In a new paper published May 31 in Nature Machine Intelligence, UW researchers examined multiple models recently put forward as potential tools for accurately detecting COVID-19 from chest radiography, otherwise known as chest X-rays. The team found that, rather than learning genuine medical pathology, these models rely instead on shortcut learning to draw spurious associations between medically irrelevant factors and disease status. Here, the models ignored clinically significant indicators and relied instead on characteristics such as text markers or patient positioning that were specific to each dataset to predict whether someone had COVID-19.

"A physician would generally expect a finding of COVID-19 from an X-ray to be based on specific patterns in the image that reflect disease processes," said co-lead author Alex DeGrave, who is pursuing his doctorate in the Paul G. Allen School of Computer Science & Engineering and a medical degree as part of the UW's Medical Scientist Training Program. "But rather than relying on those patterns, a system using shortcut learning might, for example, judge that someone is elderly and thus infer that they are more likely to have the disease because it is more common in older patients. The shortcut is not wrong per se, but the association is unexpected and not transparent.

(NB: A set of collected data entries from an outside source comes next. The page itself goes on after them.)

/-- Both ports and what they share (R412, R415). `held` are the chunks and slates of a print that a session left unacknowledged when it
ended while no other was live (R411). -/
structure Lemlix where
  a : PortSt := {}
  b : PortSt := {}
  lock : Nat := 0
  held : List Msg := []
deriving DecidableEq, Repr

/-- One clock island (R440, R435, R436). `granted` is its point but for a clamp; `held` stops its feeders (R425);
`stopped` its clock, in INT_SCAN (R452); `lower` are the points that an overdraw took from `granted` (R433). -/
structure Island where
  point : Nat := 0
  granted : Nat := 0
  lower : Nat := 0
  asleep : Bool := false
  held : Bool := false
  stopped : Bool := false
  epoch : Nat := 0
  cyc : Nat := 0
  energyUj : Nat := 0
deriving DecidableEq, Repr

/-- The Gaffer, the islands and telemetry (R416 to R441). `hot`, `pin` and `overdraw` say which emergency is in force, `above` whether a
junction is above 105 °C (R433). `window` is the slot whose strict window it is, 16 before the first (R432). -/
structure Gaffer where
  islands : List Island := List.replicate 125 {}
  sliceUs : Nat := 2000
  frameMs : Nat := 20
  idleUs : Nat := 1000
  preempts : Nat := 0
  handovers : Nat := 0
  sleeps : Nat := 0
  emergencies : Nat := 0
  hot : Bool := false
  above : Bool := false
  pin : Bool := false
  overdraw : Bool := false
  clamps : Nat := 0
  overdraws : Nat := 0
  window : Nat := 16
  mainMv : Nat := 0
  stbyMv : Nat := 0
  boardDc : BitVec 16 := 0
  inputW : Nat := 0
  peakW : Nat := 0
  tempA : BitVec 12 := 0
  tempB : BitVec 12 := 0
  tempBase : BitVec 12 := 0
  tempHbm : BitVec 12 := 0
  inputMj : Nat := 0
  haltedGrips : List Nat := []
deriving DecidableEq, Repr

/-- A debug challenge that is held (R454): its bytes [127:0], and the digest of all of them once it is signed. -/
structure Challenge where
  purpose : Nat
  scope : Nat
  body : List Byte
  digest : Option W256
deriving DecidableEq, Repr

/-- A life-cycle transition or scrap that is being programmed (Tables 17-3, 17-6): its target code, its progress record where one was free,
the half-steps done (each fuse step, then its mark), and what the restart at its end meets. -/
structure LcRun where
  target : Nat
  slot : Option Nat
  pos : Nat := 0
  boot : Boot := {}
deriving DecidableEq, Repr

/-- A firmware image that is being written to the flash (R406): where its reply goes, the image and its signature. -/
structure FlashRun where
  port : Port
  tag : Nat
  image : List Byte
  sig : List Byte
deriving DecidableEq, Repr
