-- ==== Sys2Proof/Machine/Reset.lean ====
section
/-! DEFINITION. Strikes, resets, the power-up sequence and the life-cycle fuses as shared operations
(files 01, 13, 17, 18). -/

namespace Sys2Proof.Machine

/-! ### Life-cycle fuses (R442 to R450) -/

/-- The stored word of a state code (Table 17-1). -/
def lcWord (code : Nat) : BitVec 16 :=
  if code = 0 then 0x0000 else if code = 1 then 0x000F else if code = 3 then 0x00FF else if code = 4 then 0x0FFF
  else if code = 5 then 0x3FFF else if code = 6 then 0xFFFF else 0

/-- The state code of a stored word; none for a word that Table 17-1 does not list. -/
def lcCode (w : BitVec 16) : Option Nat :=
  if w = 0x0000 then some 0 else if w = 0x000F then some 1 else if w = 0x00FF then some 3
  else if w = 0x0FFF then some 4 else if w = 0x3FFF then some 5 else if w = 0xFFFF then some 6 else none

/-- The value at least two copies hold (R443). -/
def lcVote (l : List (BitVec 16)) : Option (BitVec 16) :=
  match l with
  | [a, b, c] => if a = b || a = c then some a else if b = c then some b else none
  | _ => none

/-- The 64-bit SHAKE256 check value over two vault copies (R333). -/
def vaultCheckOf (a b : W256) : Word := BitVec.ofNat 64 (leNat (shake256 8 (w256Bytes a ++ w256Bytes b)))

/-- The state code that LC_STATE and quotes report: TEST_OPEN while its session lasts (R442, R449). -/
def lcNow (x : LifeCycle) : Nat := if x.testOpen then 2 else x.state

/-- A record is pending: begun set, done clear (R446). -/
def recPending (r : BitVec 16) : Bool := r.getLsbD 3 && !r.getLsbD 15

/-- A STOCK record that was finished without its action mark: its vault could not be completed (R447). -/
def recVaultless (r : BitVec 16) : Bool := r.toNat % 8 == 3 && r.getLsbD 15 && !r.getLsbD 7

/-- Whether the vault is sound (R335, R447). -/
def vaultSound (x : LifeCycle) : Bool :=
  x.vault0 == x.vault1 && x.vaultCheck == vaultCheckOf x.vault0 x.vault1 && !(x.records.any recVaultless)

/-- The index of the first free record (R446). -/
def recFree (x : LifeCycle) : Option Nat := x.records.findIdx? (· == 0)

/-- Set bits of a progress record, where there is one. -/
def recSet (x : LifeCycle) (slot : Option Nat) (bits : BitVec 16) : LifeCycle :=
  match slot with
  | some i => { x with records := x.records.set i (x.records.getD i 0 ||| bits) }
  | none => x

/-- Program a state copy to the word of a code: set bits stay set. -/
def copySet (code k : Nat) (x : LifeCycle) : LifeCycle := { x with copies := modAt x.copies k (· ||| lcWord code) }

/-- Write the vault (R333). -/
def vaultSet (secret : W256) (x : LifeCycle) : LifeCycle :=
  { x with vault0 := secret, vault1 := secret, vaultCheck := vaultCheckOf secret secret }

/-- Set the vault to all ones. -/
def vaultWipe (x : LifeCycle) : LifeCycle :=
  { x with vault0 := BitVec.allOnes 256, vault1 := BitVec.allOnes 256, vaultCheck := BitVec.allOnes 64 }

/-- Erase the flash. -/
def flashWipe (x : LifeCycle) : LifeCycle := { x with flashErased := true, flashImage := [], flashSig := [], flashCal := [] }

/-- The steps of a transition after begun, with the bit that marks each (Tables 17-3, 17-4, 17-6). -/
def lcSteps (target : Nat) (secret : W256) : List (Nat × (LifeCycle → LifeCycle)) :=
  [(4, copySet target 0), (5, copySet target 1), (6, copySet target 2)] ++
  (if target = 3 then [(7, vaultSet secret)]
    else if target = 6 then [(8, vaultWipe), (9, fun x => { x with trimsWiped := true }), (10, flashWipe)]
    else []) ++ [(15, id)]
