/-- Fold integers with the saturating addition. -/
def foldInt : List (Int × BitVec 16) → Int × BitVec 16
  | [] => (0, 0)
  | a :: l => l.foldl i32Add a

/-- K elements per cell and K elements of a rung: 32 physical rows (R98, R99). -/
def rungK (f : Fmt) : Nat := 32 * classPack (fmtClass f)

/-- Stationary depth of a band of R rows (R98). -/
def depthOf (f : Fmt) (rows : Nat) : Nat := rows * classPack (fmtClass f)

/-- The real K indices of rung g of chunk j, ascending. -/
def rungIndices (depth rk k j g : Nat) : List Nat :=
  let lo := j * depth + g * rk
  let hi := min k (min (lo + rk) ((j + 1) * depth))
  (List.range (hi - lo)).map (lo + ·)

/-- Rungs that chunk j loads. -/
def rungCount (depth rk k j : Nat) : Nat := (min depth (k - j * depth) + rk - 1) / rk

/-- The chain of output element (m, n) in chunk j, by the pseudocode of R129. -/
def chainOf (a b : Operand) (depth rk k j m n : Nat) : Acc :=
  foldFirst f32Add ((List.range (rungCount depth rk k j)).map fun g =>
    foldFirst a20Add ((rungIndices depth rk k j g).map fun i => a20Product (opScaled a m i) (opScaled b i n)))

/-- The integer chain of output element (m, n) in chunk j (R132). -/
def intChain (a b : Operand) (depth rk k j m n : Nat) : Int × BitVec 16 :=
  foldInt ((List.range (rungCount depth rk k j)).map fun g =>
    foldInt ((rungIndices depth rk k j g).map fun i =>
      (decodeInt a.w.fmt (opCode a m i) * decodeInt b.w.fmt (opCode b i n), 0)))

/-- An output element in the tile: an F32 value or an I32 integer. -/
inductive Cell where
  | f (v : Num) | i (v : Int)
deriving DecidableEq, Repr

/-- The 32 bits of a tile element. -/
def cellWord : Cell → W32
  | .f v => toF32 v
  | .i v => BitVec.ofInt 32 v

/-- The value of a tile element for the epilogue: exact. -/
def cellNum : Cell → Num
  | .f v => v
  | .i v => numOfInt v

/-- One chunk's effect on one output element: overwrite at chunk 0 without accumulate, else add (R105, R129). -/
def chunkCell (int : Bool) (a b : Operand) (depth rk k j m n : Nat) (fresh : Bool) (old : Cell) : Cell × BitVec 16 × Nat :=
  if int then
    let c := intChain a b depth rk k j m n
    if fresh then (.i c.1, c.2, 0)
    else
      let t := i32Add ((match old with
        | .i v => v
        | .f _ => 0), 0) c
      (.i t.1, t.2, 0)
  else
    let c := chainOf a b depth rk k j m n
    if fresh then (.f c.val, c.ev, c.inv)
    else
      let t := f32Add ⟨cellNum old, 0, 0⟩ c
      (.f t.val, t.ev, t.inv)

/-- The positions of an M × N output in the order of R114: rows, then columns. -/
def positions (m n : Nat) : List (Nat × Nat) := (List.range m).flatMap fun i => (List.range n).map fun j => (i, j)

/-- One chunk over the rows [lo, hi) of the output: the elements and the tally. -/
def chunkRun (int : Bool) (a b : Operand) (depth rk k j lo hi : Nat) (fresh : Bool) (at_ : Nat → Nat → Nat × Nat × Nat)
    (xs : List ((Nat × Nat) × Cell)) (t : Tally) : List ((Nat × Nat) × Cell) × Tally :=
  match xs with
  | [] => ([], t)
  | (p, old) :: rest =>
    if lo ≤ p.1 && p.1 < hi then
      let c := chunkCell int a b depth rk k j p.1 p.2 fresh old
      let r := chunkRun int a b depth rk k j lo hi fresh at_ rest (tallyAdd t c.2.1 c.2.2 (at_ p.1 p.2))
      ((p, c.1) :: r.1, r.2)
    else
      let r := chunkRun int a b depth rk k j lo hi fresh at_ rest t
      ((p, old) :: r.1, r.2)

/-- The chunks from `j` on, `count` of them, each over the rows that `win` gives. -/
def chunksRun (int : Bool) (a b : Operand) (depth rk k : Nat) (acc : Bool) (at_ : Nat → Nat → Nat × Nat × Nat) (win : Nat → Nat × Nat) :
    Nat → Nat → List ((Nat × Nat) × Cell) → Tally → List ((Nat × Nat) × Cell) × Tally
  | 0, _, xs, t => (xs, t)
  | count + 1, j, xs, t =>
    let r := chunkRun int a b depth rk k j (win j).1 (win j).2 (j == 0 && !acc) at_ xs t
    chunksRun int a b depth rk k acc at_ win count (j + 1) r.1 r.2

/-! ### The epilogue (R157, R158) -/

/-- The epilogue operand of output element (i, j). -/
def epiOperand (s : State) (x : Band) (b : MmBody) (i j : Nat) : Num :=
  let w := if b.epiBf16 then 2 else 4
  let off := if b.bcast = 0 then i * b.outPitch + j * w else if b.bcast = 1 then j * w else i * w
  let v := leNat (stgBytes s x (b.epiOff + off) w)
  if b.epiBf16 then ofBf16 v else decodeIeee 8 23 v
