-- ==== Sys2Proof/Machine/Twin.lean ====
section
/-! DEFINITION. Dailies as shared operations (file 10): pairing, mirroring, held lines, cuts, loss and promotion, rewinds,
resilvering. -/

namespace Sys2Proof.Machine

/-! ### Pairs (R264 to R266) -/

/-- The role an active rig gives (R264). -/
def rigRole (r : Rig) : Role :=
  if !r.twinNamed then .none else if r.ranges.any fun c => c.mode != 0 && c.mirrored then .primary else .twin

/-- A module whose pair stands: resilvering, copied or protected. -/
def paired (s : State) : Bool := s.dly.state == .resilvering || s.dly.state == .copied || s.dly.state == .guarded

/-- Change Dailies. -/
def dlyMod (s : State) (f : Dailies → Dailies) : State := { s with dly := f s.dly }

/-- The mirrored ranges of a primary, or the mirror ranges of a twin (R264, log entry 52), by ID. -/
def pairRanges (s : State) : List Nat :=
  (List.range 32).filter fun n => (rangeCfg s n).mode != 0 && (if s.dly.role == .twin then s.dly.mirrorIds.getLsbD n else isMirrored s n)

/-- The same in address order: bases need not rise with IDs (R54, R280). -/
def byAddress (s : State) (l : List Nat) : List Nat := sortBy (fun a b => decide ((rangeCfg s a).base ≤ (rangeCfg s b).base)) l

/-- A RANGES entry with the mirrored flag taken as 0 (Table 02-7). -/
def entryBytes (c : RangeCfg) : List Byte :=
  natLe 6 c.base ++ [0, 0] ++ natLe 8 c.size ++ natLe 1 c.mode ++ [c.ownerSet.setWidth 8] ++ [0] ++ natLe 1 c.keySource ++ List.replicate 12 0

/-- The digest of this module's mirrored or mirror entries (Table 10-1, step 2): a twin's are the entries with the IDs of its partner's
mirrored ranges. -/
def entriesDigest (s : State) : W256 :=
  shakeW ((if s.dly.role == .twin then bitList 32 s.dly.mirrorIds.toNat else pairRanges s).flatMap fun n => entryBytes (rangeCfg s n))

/-- The data of a message's packets: one of up to 448 bytes, or pieces that each carry the kind and their number (R222; the layout is log entry
53's). -/
def msgPieces (kind : Nat) (data : List Byte) : List (List Byte) :=
  if data.length ≤ 447 then [natLe 1 kind ++ data]
  else (List.range ((data.length + 444) / 445)).map fun i => natLe 1 kind ++ natLe 2 i ++ (data.drop (445 * i)).take 445

/-- Send a Dailies message over a twin link to the partner, or by route to a module. -/
def dlyMsg (dst : Nat) (twin : Bool) (kind : Nat) (data : List Byte) (owner : TxnOwner) (s : State) : State :=
  (msgPieces kind data).foldl (fun t d =>
    request t { pkt := msgPacket dst 1 d, requester := 9, twinOnly := twin, owner := owner, space := systemSlot s }) s

/-- A message to the partner whose answer changes nothing. -/
def partnerMsg (kind : Nat) (data : List Byte) (s : State) : State := dlyMsg s.dly.partner true kind data .message s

And that could lead to an inappropriate diagnosis."

Shortcut learning is less robust than genuine medical pathology and usually means the model will not generalize well outside of the original setting, the team said.

"A model that relies on shortcuts will often only work in the hospital in which it was developed, so when you take the system to a new hospital, it fails—and that failure can point doctors toward the wrong diagnosis and improper treatment," DeGrave said.

Combine that lack of robustness with the typical opacity of AI decision-making, and such a tool could go from a potential life-saver to a liability.

The lack of transparency is one of the factors that led the team to focus on explainable AI techniques for medicine and science. Most AI is regarded as a "black box"—the model is trained on massive datasets and it spits out predictions without anyone knowing precisely how the model came up with a given result. With explainable AI, researchers and practitioners are able to understand, in detail, how various inputs and their weights contributed to a model's output.

The team used these same techniques to evaluate the trustworthiness of models recently touted for appearing to accurately identify cases of COVID-19 from chest X-rays. Despite a number of published papers heralding the results, the researchers suspected that something else may have been happening inside the black box that led to the models' predictions.

Specifically, the team reasoned that these models would be prone to a condition known as "worst-case confounding," owing to the lack of training data available for such a new disease. This scenario increased the likelihood that the models would rely on shortcuts rather than learning the underlying pathology of the disease from the training data.

"Worst-case confounding is what allows an AI system to just learn to recognize datasets instead of learning any true disease pathology," said co-lead author Joseph Janizek, who is also a doctoral student in the Allen School and earning a medical degree at the UW. "It's what happens when all of the COVID-19 positive cases come from a single dataset while all of the negative cases are in another. And while researchers have come up with techniques to mitigate associations like this in cases where those associations are less severe, these techniques don't work in situations where you have a perfect association between an outcome such as COVID-19 status and a factor like the data source."

The team trained multiple deep convolutional neural networks on X-ray images from a dataset that replicated the approach used in the published papers. First they tested each model's performance on an internal set of images from that initial dataset that had been withheld from the training data. Then the researchers tested how well the models performed on a second, external dataset meant to represent new hospital systems.

While the models maintained their high performance when tested on images from the internal dataset, their accuracy was reduced by half on the second set. The researchers referred to this as a "generalization gap" and cited it as strong evidence that confounding factors were responsible for the models' predictive success on the initial dataset.

The team then applied explainable AI techniques, including generative adversarial networks and saliency maps, to identify which image features were most important in determining the models' predictions.

The researchers trained the models on a second dataset, which contained positive and negative COVID-19 cases drawn from similar sources, and was therefore presumed to be less prone to confounding. But even those models exhibited a corresponding drop in performance when tested on external data.

These results upend the conventional wisdom that confounding poses less of an issue when datasets are derived from similar sources. They also reveal the extent to which high-performance medical AI systems could exploit undesirable shortcuts rather than the desired signals.

"My team and I are still optimistic about the clinical viability of AI for medical imaging. I believe we will eventually have reliable ways to prevent AI from learning shortcuts, but it's going to take some more work to get there," said senior author Su-In Lee, a professor in the Allen School. "Going forward, explainable AI is going to be an essential tool for ensuring these models can be used safely and effectively to augment medical decision-making and achieve better outcomes for patients."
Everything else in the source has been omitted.